§ **Data**:
Start of Block
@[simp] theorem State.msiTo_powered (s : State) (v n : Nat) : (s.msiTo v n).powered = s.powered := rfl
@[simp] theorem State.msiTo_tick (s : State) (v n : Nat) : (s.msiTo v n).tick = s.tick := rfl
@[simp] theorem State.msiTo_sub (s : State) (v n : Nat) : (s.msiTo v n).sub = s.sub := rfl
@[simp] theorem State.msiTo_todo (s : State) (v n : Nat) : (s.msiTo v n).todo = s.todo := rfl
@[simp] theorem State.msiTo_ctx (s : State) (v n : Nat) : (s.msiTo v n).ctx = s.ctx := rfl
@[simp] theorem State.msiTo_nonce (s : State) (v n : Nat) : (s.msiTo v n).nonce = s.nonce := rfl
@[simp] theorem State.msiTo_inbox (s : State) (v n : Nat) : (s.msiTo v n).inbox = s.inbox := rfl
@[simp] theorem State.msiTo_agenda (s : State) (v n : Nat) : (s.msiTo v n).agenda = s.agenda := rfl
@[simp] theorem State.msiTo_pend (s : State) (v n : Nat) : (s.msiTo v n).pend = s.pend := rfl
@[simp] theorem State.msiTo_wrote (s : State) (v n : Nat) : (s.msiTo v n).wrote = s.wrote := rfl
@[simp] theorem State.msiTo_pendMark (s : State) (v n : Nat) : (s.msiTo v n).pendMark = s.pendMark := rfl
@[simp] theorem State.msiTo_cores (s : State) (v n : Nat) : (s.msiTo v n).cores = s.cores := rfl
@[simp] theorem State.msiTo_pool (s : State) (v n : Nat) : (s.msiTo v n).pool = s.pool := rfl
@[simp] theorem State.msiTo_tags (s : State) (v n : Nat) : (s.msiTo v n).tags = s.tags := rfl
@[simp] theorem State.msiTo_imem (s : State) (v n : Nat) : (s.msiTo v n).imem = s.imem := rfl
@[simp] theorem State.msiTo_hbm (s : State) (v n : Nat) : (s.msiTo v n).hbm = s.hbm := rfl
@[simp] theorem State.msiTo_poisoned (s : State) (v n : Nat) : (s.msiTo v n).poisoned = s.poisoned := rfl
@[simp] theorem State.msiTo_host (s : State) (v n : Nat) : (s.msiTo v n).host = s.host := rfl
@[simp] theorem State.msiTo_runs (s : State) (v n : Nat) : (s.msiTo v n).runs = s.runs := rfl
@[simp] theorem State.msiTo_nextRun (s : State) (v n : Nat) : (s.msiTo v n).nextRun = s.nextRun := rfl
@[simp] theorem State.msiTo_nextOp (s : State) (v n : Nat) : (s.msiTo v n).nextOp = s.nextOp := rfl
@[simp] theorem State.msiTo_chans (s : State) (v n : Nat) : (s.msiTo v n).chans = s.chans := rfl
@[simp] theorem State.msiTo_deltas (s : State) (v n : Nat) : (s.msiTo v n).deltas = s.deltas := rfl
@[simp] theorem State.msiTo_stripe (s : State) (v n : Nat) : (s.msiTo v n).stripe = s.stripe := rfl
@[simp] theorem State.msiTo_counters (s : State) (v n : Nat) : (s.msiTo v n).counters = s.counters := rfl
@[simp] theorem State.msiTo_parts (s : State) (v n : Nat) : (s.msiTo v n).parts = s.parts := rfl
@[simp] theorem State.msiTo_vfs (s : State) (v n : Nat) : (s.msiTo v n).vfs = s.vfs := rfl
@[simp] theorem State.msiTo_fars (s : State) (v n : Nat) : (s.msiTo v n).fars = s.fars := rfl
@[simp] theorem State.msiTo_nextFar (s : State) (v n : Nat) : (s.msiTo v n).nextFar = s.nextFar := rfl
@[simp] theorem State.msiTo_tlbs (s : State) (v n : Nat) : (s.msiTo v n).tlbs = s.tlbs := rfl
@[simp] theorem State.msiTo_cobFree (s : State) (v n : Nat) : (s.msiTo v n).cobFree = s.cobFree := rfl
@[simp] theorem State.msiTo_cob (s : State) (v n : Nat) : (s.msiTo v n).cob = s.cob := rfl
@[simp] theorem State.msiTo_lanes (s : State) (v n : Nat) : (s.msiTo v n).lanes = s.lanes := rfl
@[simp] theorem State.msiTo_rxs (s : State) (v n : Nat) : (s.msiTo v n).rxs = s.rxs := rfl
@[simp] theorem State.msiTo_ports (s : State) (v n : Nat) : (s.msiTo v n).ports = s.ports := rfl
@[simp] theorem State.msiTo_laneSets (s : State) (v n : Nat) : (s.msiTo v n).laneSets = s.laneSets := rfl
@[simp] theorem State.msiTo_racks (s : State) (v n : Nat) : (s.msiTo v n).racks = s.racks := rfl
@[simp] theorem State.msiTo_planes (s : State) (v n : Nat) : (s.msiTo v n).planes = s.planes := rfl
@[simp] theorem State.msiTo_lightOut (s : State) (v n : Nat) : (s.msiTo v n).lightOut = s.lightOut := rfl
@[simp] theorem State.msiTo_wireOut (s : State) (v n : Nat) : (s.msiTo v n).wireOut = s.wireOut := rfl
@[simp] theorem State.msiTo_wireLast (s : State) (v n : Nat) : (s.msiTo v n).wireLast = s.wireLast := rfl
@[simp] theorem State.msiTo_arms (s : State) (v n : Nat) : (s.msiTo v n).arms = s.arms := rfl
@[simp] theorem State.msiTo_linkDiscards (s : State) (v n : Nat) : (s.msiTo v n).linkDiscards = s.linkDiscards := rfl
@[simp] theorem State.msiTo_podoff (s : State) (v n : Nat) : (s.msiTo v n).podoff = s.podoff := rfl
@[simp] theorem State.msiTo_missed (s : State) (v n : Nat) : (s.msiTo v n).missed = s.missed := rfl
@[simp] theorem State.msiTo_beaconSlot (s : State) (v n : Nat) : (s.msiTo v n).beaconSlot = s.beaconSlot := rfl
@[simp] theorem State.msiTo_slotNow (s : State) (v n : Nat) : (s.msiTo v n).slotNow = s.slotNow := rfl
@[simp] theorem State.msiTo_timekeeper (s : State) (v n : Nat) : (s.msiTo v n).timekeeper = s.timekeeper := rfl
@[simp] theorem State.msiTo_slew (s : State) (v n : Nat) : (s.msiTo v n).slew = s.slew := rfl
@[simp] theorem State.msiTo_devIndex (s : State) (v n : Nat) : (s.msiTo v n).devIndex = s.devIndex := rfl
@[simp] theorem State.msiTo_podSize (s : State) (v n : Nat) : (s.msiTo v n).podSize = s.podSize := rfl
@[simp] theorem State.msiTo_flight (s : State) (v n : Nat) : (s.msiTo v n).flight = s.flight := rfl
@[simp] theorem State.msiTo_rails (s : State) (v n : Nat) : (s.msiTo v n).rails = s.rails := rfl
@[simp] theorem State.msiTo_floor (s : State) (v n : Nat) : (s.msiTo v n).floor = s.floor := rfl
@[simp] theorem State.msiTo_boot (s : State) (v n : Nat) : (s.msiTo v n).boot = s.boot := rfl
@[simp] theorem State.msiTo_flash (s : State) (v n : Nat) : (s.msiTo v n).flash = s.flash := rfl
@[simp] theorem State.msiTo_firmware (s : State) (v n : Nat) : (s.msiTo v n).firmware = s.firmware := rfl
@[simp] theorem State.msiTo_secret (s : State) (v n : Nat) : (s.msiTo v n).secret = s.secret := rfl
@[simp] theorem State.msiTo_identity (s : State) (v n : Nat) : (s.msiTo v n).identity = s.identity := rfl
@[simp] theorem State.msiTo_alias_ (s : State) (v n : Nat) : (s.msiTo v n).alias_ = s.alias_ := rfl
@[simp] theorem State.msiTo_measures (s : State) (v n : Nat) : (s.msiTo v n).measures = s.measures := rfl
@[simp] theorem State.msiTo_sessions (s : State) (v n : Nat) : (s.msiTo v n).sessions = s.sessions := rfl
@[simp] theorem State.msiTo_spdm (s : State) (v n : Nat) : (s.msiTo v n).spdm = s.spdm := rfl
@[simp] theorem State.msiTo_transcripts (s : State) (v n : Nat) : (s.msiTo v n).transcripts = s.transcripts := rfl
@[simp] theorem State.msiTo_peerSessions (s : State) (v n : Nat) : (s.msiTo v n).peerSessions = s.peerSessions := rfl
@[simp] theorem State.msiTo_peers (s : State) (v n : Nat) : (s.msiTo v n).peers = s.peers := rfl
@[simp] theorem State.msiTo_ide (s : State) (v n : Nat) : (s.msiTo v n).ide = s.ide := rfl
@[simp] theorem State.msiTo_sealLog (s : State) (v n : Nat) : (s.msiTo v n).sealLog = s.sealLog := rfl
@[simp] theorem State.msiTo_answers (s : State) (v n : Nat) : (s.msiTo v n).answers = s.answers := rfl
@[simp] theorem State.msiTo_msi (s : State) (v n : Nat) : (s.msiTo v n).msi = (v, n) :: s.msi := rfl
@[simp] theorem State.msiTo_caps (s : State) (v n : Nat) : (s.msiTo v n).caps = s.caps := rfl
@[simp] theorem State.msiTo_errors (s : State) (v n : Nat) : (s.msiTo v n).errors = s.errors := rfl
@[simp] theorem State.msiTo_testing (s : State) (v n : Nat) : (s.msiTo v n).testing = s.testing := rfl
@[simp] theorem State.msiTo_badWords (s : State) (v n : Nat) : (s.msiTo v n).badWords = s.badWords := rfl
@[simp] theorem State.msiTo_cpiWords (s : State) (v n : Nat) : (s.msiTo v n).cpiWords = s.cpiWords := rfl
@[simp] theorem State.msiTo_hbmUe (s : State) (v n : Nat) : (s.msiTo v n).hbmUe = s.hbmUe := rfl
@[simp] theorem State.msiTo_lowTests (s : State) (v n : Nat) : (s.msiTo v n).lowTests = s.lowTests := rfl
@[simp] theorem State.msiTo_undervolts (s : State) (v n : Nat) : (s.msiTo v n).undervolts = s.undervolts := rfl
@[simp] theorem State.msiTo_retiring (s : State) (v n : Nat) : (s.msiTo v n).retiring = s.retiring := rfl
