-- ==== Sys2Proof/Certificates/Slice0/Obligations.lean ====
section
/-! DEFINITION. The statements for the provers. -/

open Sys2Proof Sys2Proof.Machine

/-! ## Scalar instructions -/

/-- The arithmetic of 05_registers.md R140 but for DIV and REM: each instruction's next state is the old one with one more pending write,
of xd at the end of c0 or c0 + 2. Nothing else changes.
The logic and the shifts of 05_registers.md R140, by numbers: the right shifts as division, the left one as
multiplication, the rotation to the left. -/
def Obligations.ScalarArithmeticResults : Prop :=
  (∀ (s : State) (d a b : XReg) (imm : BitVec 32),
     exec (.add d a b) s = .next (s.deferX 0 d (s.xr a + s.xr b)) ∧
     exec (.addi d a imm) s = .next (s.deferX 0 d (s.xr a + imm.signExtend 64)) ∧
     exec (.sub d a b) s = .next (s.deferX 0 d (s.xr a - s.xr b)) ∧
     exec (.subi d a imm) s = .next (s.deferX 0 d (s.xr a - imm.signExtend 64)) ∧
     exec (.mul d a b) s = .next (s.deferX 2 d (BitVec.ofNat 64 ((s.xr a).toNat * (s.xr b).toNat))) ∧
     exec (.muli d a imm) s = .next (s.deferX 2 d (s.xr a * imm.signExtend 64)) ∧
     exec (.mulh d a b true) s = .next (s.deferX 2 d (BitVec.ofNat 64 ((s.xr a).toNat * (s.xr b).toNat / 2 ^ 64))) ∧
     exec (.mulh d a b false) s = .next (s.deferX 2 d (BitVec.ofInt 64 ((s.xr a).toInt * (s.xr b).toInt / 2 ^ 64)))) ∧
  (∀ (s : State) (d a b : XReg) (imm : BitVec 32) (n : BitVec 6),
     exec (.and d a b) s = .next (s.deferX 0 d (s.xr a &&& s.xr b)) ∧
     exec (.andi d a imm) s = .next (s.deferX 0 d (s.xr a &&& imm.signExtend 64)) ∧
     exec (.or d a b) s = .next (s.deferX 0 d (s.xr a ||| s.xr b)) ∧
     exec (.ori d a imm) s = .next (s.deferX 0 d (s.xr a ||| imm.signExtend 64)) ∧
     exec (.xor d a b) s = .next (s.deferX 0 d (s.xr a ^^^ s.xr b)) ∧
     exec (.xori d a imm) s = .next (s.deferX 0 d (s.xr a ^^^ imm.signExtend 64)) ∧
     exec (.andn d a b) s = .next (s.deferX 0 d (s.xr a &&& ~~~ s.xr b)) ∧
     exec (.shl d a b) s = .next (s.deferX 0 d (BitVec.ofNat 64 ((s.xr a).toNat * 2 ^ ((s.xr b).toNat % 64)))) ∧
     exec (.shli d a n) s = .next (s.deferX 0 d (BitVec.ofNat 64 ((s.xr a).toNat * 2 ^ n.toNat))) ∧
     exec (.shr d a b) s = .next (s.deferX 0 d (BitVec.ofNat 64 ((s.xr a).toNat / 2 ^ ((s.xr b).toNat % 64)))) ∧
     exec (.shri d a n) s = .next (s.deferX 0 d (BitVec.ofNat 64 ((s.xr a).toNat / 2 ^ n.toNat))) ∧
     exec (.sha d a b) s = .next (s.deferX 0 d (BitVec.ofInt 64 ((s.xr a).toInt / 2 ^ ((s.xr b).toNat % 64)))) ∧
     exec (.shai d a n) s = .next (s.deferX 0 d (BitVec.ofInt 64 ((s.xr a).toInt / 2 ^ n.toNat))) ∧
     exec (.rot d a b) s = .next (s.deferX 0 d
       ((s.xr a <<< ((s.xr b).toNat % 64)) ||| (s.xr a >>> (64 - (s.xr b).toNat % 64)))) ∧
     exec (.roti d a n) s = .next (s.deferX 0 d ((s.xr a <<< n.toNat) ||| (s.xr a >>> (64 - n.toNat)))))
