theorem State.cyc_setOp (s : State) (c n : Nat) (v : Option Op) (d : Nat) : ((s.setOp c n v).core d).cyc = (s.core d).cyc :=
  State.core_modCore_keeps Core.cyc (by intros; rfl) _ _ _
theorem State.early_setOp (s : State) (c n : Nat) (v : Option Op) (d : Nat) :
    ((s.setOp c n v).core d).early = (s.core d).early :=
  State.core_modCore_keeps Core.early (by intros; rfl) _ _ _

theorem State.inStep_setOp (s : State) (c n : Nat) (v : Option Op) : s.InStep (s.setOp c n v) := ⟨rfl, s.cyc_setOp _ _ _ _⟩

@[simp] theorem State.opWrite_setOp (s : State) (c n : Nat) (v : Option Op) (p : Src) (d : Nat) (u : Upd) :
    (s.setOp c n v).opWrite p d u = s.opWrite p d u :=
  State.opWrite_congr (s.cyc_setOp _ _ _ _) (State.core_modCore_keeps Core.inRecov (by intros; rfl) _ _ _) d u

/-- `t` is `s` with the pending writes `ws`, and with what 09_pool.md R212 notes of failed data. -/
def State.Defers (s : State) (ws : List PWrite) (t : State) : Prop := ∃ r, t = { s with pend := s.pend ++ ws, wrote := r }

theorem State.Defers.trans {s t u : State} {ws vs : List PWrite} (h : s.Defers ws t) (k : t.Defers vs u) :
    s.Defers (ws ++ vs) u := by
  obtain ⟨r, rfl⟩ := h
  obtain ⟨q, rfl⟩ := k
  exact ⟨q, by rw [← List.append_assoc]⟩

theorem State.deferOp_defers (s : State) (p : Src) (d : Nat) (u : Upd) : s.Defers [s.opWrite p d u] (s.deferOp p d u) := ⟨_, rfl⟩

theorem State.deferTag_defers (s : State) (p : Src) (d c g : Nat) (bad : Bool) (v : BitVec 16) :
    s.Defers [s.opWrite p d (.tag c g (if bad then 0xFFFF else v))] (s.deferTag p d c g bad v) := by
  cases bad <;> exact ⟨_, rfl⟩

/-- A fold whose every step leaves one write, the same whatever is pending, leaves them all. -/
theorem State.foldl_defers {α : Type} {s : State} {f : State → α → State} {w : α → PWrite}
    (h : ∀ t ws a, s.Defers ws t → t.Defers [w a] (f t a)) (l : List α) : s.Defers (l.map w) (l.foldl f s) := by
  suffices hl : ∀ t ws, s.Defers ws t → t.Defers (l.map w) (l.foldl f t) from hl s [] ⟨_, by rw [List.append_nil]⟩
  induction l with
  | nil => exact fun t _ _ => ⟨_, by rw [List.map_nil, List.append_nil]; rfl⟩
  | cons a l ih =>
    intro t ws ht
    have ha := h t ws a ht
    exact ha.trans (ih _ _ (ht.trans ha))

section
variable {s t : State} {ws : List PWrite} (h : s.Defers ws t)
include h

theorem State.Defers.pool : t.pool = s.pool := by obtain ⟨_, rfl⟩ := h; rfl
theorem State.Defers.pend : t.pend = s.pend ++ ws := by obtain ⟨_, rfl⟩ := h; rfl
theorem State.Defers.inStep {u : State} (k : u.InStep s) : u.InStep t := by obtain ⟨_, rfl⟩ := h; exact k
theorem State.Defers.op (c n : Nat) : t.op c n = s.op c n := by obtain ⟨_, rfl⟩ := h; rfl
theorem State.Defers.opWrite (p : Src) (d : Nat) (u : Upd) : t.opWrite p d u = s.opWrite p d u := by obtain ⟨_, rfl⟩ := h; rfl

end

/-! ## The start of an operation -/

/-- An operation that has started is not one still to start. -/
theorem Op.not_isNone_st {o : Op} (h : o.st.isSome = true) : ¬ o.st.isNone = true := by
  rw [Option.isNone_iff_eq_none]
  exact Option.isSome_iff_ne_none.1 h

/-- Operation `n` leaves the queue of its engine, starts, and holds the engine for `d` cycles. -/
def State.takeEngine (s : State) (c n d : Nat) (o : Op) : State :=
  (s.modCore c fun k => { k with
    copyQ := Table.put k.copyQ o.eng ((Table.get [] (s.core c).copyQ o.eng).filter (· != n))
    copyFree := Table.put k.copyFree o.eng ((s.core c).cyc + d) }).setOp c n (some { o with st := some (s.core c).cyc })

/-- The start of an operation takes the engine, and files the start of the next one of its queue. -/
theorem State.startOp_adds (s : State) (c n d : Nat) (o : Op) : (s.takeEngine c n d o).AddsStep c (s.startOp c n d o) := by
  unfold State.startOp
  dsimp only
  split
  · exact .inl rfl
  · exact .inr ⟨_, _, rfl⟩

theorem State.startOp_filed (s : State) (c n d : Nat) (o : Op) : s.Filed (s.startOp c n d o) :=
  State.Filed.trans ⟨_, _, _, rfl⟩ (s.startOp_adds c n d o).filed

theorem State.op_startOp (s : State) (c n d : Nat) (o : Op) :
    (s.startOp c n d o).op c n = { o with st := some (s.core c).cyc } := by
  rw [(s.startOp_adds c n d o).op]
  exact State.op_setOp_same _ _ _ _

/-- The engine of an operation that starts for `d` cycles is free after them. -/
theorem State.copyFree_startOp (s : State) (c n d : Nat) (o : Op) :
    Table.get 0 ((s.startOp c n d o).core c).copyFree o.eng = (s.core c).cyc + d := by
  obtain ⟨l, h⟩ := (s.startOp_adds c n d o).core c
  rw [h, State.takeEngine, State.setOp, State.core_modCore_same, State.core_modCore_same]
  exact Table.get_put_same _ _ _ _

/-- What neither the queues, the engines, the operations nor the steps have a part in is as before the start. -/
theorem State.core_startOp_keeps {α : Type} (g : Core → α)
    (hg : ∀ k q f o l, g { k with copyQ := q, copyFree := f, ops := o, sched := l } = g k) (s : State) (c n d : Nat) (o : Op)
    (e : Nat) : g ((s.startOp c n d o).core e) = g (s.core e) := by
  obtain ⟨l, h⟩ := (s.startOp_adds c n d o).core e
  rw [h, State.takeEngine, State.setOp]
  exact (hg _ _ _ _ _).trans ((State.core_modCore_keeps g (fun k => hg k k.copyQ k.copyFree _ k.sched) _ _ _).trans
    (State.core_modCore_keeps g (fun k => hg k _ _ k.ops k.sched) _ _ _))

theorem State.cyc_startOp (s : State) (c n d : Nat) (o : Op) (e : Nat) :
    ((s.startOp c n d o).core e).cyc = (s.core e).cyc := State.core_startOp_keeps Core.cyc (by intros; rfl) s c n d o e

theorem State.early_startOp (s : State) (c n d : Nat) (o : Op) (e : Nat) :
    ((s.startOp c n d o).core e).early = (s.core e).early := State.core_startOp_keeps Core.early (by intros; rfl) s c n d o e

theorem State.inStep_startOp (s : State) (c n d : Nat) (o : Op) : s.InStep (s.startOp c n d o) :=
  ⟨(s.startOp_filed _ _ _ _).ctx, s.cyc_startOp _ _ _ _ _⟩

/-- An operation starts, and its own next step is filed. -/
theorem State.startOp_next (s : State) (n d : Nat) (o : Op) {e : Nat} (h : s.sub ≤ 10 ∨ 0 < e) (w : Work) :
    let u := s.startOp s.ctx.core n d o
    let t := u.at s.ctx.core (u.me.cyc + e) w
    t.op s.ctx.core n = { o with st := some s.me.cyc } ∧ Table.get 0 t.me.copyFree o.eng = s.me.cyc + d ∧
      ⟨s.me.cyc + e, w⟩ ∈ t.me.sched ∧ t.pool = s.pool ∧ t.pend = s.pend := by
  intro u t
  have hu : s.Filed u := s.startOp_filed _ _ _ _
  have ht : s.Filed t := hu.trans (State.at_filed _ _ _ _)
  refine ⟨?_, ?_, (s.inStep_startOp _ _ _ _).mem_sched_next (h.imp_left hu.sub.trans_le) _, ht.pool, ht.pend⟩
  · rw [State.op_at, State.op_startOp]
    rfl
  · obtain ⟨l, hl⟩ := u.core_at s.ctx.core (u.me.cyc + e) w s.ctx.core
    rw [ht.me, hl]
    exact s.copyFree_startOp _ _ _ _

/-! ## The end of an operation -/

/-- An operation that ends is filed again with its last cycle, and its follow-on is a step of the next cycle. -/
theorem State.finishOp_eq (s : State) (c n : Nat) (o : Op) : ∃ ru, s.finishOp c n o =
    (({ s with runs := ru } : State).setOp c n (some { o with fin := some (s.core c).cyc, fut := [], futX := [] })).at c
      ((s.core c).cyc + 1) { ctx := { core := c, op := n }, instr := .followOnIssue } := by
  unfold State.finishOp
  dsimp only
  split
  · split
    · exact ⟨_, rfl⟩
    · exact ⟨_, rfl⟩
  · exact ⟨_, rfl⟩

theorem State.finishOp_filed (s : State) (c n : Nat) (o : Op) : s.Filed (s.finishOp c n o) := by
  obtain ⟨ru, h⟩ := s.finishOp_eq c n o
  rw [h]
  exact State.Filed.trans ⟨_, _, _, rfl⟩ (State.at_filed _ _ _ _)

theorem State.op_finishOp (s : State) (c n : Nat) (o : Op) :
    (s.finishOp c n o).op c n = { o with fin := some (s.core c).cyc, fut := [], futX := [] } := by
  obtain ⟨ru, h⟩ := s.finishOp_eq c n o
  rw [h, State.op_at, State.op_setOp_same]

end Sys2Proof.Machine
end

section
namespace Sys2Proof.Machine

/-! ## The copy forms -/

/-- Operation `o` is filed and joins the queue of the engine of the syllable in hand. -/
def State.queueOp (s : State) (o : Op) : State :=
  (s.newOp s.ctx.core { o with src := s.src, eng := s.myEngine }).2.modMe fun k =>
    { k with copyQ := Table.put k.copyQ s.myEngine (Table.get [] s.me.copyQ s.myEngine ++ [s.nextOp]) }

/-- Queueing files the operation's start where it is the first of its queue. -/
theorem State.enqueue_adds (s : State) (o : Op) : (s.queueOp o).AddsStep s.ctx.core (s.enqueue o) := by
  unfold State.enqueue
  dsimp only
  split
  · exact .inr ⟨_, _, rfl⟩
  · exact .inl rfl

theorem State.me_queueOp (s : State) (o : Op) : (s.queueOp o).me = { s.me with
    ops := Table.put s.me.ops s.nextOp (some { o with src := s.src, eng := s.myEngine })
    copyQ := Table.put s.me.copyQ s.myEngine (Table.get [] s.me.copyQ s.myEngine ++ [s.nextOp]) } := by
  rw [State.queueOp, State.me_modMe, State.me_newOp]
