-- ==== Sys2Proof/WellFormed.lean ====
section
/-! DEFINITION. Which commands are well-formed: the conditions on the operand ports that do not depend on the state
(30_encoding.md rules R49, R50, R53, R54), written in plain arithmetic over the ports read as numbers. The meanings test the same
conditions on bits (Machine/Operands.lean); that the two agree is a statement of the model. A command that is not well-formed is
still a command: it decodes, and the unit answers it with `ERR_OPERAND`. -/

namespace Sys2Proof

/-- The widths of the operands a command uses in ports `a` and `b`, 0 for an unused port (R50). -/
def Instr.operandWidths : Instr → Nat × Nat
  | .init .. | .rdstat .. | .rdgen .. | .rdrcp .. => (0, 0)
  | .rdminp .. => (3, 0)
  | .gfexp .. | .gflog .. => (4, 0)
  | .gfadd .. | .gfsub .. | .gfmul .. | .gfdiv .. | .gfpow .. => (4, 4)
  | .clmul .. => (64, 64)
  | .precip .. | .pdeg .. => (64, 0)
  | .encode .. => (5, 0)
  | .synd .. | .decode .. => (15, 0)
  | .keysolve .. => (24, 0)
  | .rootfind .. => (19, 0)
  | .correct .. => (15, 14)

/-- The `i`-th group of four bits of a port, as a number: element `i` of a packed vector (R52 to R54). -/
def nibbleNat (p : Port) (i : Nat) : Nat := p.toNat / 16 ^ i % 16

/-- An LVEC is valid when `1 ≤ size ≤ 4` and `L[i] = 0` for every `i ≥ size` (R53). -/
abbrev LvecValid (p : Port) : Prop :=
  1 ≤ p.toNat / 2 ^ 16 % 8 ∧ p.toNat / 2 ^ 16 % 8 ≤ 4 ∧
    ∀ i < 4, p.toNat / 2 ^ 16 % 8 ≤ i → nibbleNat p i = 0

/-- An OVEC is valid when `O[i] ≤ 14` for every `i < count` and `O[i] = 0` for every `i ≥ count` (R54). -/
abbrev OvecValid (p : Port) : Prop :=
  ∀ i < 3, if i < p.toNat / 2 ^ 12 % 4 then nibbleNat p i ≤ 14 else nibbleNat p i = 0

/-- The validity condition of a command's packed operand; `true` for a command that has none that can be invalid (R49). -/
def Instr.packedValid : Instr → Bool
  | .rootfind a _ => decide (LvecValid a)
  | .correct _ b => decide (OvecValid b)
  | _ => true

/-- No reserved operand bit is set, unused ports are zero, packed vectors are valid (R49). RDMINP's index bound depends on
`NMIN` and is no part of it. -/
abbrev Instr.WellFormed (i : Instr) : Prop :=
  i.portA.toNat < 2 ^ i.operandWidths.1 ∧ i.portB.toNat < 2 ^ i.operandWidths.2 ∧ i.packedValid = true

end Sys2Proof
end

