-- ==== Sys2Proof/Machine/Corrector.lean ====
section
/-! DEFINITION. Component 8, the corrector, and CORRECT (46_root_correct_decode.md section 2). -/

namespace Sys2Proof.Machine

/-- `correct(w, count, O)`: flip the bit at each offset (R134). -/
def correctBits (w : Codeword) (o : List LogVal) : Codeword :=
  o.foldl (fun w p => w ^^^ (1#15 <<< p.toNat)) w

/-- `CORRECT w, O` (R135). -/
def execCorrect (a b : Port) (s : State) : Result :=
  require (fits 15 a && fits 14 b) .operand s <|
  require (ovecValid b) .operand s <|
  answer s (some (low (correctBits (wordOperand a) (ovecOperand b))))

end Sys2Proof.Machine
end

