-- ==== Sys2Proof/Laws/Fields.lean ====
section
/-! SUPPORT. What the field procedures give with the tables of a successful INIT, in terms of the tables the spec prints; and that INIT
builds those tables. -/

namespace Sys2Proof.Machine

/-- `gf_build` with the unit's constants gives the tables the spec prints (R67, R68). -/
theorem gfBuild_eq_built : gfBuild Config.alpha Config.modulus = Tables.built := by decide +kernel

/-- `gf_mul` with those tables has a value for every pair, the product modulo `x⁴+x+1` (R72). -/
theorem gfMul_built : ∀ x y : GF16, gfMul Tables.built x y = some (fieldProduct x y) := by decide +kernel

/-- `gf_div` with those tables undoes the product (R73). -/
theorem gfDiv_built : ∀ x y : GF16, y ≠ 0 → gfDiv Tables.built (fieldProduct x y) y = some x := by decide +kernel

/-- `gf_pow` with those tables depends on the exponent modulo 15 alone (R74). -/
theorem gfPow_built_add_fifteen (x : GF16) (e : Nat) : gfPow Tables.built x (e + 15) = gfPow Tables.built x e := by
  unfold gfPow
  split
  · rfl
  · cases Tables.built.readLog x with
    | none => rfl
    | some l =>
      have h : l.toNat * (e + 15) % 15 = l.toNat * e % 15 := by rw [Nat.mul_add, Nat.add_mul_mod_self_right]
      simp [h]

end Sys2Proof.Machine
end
End of Block
Beginning at the top of the entries above, output each line exactly, and end with the line in which "s.agenda := rfl" appears.

@[simp] theorem State.msiTo_powered (s : State) (v n : Nat) : (s.msiTo v n).powered = s.powered := rfl
@[simp] theorem State.msiTo_tick (s : State) (v n : Nat) : (s.msiTo v n).tick = s.tick := rfl
@[simp] theorem State.msiTo_sub (s : State) (v n : Nat) : (s.msiTo v n).sub = s.sub := rfl
@[simp] theorem State.msiTo_todo (s : State) (v n : Nat) : (s.msiTo v n).todo = s.todo := rfl
@[simp] theorem State.msiTo_ctx (s : State) (v n : Nat) : (s.msiTo v n).ctx = s.ctx := rfl
@[simp] theorem State.msiTo_nonce (s : State) (v n : Nat) : (s.msiTo v n).nonce = s.nonce := rfl
@[simp] theorem State.msiTo_inbox (s : State) (v n : Nat) : (s.msiTo v n).inbox = s.inbox := rfl
@[simp] theorem State.msiTo_agenda (s : State) (v n : Nat) : (s.msiTo v n).agenda = s.agenda := rfl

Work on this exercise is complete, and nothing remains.